### RECORD EXCERPTS
######

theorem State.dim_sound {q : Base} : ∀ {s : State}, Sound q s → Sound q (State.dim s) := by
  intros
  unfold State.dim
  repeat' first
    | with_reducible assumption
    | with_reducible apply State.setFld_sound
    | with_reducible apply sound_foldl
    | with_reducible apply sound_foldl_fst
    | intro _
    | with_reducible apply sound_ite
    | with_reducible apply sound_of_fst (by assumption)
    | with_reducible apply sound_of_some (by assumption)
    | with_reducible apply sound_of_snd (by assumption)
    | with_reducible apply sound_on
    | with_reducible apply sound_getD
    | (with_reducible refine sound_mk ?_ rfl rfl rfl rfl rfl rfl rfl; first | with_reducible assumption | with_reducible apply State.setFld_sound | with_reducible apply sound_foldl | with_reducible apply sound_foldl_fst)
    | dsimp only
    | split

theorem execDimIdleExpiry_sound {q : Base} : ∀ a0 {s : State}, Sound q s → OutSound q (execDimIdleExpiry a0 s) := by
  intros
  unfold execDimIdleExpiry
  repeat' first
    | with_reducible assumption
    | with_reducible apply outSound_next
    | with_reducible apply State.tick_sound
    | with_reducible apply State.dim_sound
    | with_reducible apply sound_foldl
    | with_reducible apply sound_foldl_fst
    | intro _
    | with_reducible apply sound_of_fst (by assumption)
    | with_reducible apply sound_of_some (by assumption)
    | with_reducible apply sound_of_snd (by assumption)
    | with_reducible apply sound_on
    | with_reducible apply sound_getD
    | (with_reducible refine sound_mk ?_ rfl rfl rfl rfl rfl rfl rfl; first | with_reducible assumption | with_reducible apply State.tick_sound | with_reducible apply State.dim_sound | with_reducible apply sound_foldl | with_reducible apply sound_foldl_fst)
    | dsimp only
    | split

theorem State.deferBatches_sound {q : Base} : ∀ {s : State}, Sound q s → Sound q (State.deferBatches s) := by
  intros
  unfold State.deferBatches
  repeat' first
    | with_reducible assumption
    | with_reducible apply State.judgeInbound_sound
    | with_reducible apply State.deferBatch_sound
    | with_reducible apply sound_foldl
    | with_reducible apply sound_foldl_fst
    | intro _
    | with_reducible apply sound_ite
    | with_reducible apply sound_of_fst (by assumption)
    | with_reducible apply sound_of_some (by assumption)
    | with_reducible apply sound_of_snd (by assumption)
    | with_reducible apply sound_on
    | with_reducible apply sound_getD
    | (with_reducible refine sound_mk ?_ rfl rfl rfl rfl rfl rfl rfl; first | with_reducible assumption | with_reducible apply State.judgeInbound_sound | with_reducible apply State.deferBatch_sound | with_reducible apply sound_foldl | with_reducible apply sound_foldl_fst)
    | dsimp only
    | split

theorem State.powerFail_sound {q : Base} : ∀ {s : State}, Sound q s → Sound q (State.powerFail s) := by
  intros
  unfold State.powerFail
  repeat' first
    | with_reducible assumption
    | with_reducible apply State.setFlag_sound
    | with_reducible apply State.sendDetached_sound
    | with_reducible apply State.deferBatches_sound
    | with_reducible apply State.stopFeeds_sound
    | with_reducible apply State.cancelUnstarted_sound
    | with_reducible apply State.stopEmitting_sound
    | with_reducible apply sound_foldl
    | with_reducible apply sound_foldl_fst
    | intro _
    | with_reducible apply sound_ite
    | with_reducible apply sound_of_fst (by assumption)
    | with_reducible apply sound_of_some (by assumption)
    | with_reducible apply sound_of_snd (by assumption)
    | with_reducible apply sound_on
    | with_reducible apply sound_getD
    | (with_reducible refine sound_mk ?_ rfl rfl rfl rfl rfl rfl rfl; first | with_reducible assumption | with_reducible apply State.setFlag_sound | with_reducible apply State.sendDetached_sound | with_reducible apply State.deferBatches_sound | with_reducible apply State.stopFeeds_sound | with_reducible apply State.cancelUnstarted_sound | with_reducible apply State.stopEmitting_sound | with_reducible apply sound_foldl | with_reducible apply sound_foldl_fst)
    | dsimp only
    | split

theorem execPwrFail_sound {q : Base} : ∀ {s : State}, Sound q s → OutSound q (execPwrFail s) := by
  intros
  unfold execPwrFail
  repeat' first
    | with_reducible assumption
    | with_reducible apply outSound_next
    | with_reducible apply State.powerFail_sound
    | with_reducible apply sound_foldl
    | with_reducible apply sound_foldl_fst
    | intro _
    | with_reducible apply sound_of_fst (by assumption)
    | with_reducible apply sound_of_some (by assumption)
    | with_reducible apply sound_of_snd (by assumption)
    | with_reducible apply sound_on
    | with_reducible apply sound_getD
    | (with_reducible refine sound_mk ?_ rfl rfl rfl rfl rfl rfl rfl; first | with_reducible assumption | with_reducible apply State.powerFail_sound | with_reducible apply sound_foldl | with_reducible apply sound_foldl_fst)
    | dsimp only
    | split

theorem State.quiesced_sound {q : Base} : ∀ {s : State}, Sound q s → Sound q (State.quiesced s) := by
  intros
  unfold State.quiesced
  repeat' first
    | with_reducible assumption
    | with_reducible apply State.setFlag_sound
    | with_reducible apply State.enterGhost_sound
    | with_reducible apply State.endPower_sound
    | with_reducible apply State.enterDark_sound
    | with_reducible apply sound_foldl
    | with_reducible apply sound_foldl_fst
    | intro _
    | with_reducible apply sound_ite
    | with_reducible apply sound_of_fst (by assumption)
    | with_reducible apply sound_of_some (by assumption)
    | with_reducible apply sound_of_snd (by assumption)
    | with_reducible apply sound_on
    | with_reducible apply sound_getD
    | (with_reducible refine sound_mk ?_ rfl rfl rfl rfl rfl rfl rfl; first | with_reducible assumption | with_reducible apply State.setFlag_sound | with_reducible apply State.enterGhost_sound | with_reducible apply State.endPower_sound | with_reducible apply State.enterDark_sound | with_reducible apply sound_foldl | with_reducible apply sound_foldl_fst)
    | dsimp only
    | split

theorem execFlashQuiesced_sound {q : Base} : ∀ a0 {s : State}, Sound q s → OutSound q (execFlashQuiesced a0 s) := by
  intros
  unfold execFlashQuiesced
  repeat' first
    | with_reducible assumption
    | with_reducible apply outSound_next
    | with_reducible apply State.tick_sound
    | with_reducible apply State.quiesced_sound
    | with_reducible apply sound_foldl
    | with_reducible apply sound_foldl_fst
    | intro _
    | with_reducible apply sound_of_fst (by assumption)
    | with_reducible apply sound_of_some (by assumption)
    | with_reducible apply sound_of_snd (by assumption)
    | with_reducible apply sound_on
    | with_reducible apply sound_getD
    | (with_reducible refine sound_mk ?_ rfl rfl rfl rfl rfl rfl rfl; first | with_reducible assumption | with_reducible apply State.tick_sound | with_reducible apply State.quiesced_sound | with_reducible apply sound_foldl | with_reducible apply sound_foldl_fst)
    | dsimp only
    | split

######

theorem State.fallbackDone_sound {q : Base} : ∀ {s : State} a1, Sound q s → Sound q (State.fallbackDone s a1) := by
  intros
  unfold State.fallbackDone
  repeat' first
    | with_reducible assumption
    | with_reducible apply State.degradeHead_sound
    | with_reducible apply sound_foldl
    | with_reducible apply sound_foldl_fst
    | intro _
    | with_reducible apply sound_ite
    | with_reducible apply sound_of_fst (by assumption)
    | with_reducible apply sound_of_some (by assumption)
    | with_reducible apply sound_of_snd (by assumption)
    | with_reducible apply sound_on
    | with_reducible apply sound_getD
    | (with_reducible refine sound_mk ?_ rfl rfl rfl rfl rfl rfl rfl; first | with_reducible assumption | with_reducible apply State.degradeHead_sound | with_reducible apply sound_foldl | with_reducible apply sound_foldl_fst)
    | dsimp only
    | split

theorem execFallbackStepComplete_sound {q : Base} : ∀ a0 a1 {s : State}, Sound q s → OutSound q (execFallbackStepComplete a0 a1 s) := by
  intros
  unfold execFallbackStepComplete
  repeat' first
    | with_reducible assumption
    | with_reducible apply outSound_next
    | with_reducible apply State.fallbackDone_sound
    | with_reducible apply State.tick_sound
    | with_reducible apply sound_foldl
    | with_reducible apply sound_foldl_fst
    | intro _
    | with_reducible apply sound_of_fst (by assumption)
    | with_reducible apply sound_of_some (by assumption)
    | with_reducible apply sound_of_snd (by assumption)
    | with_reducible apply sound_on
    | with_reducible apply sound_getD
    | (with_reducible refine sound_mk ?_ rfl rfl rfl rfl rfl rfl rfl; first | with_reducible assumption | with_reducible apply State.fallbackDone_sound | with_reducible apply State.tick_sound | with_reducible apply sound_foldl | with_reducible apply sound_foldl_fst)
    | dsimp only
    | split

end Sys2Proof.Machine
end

######

### WHAT YOU NEED TO DO
Wherever the word "theorem" appears in a line of the records, count that line. Say how many there are, with no other words.

### SOLUTION TO THIS PROBLEM
9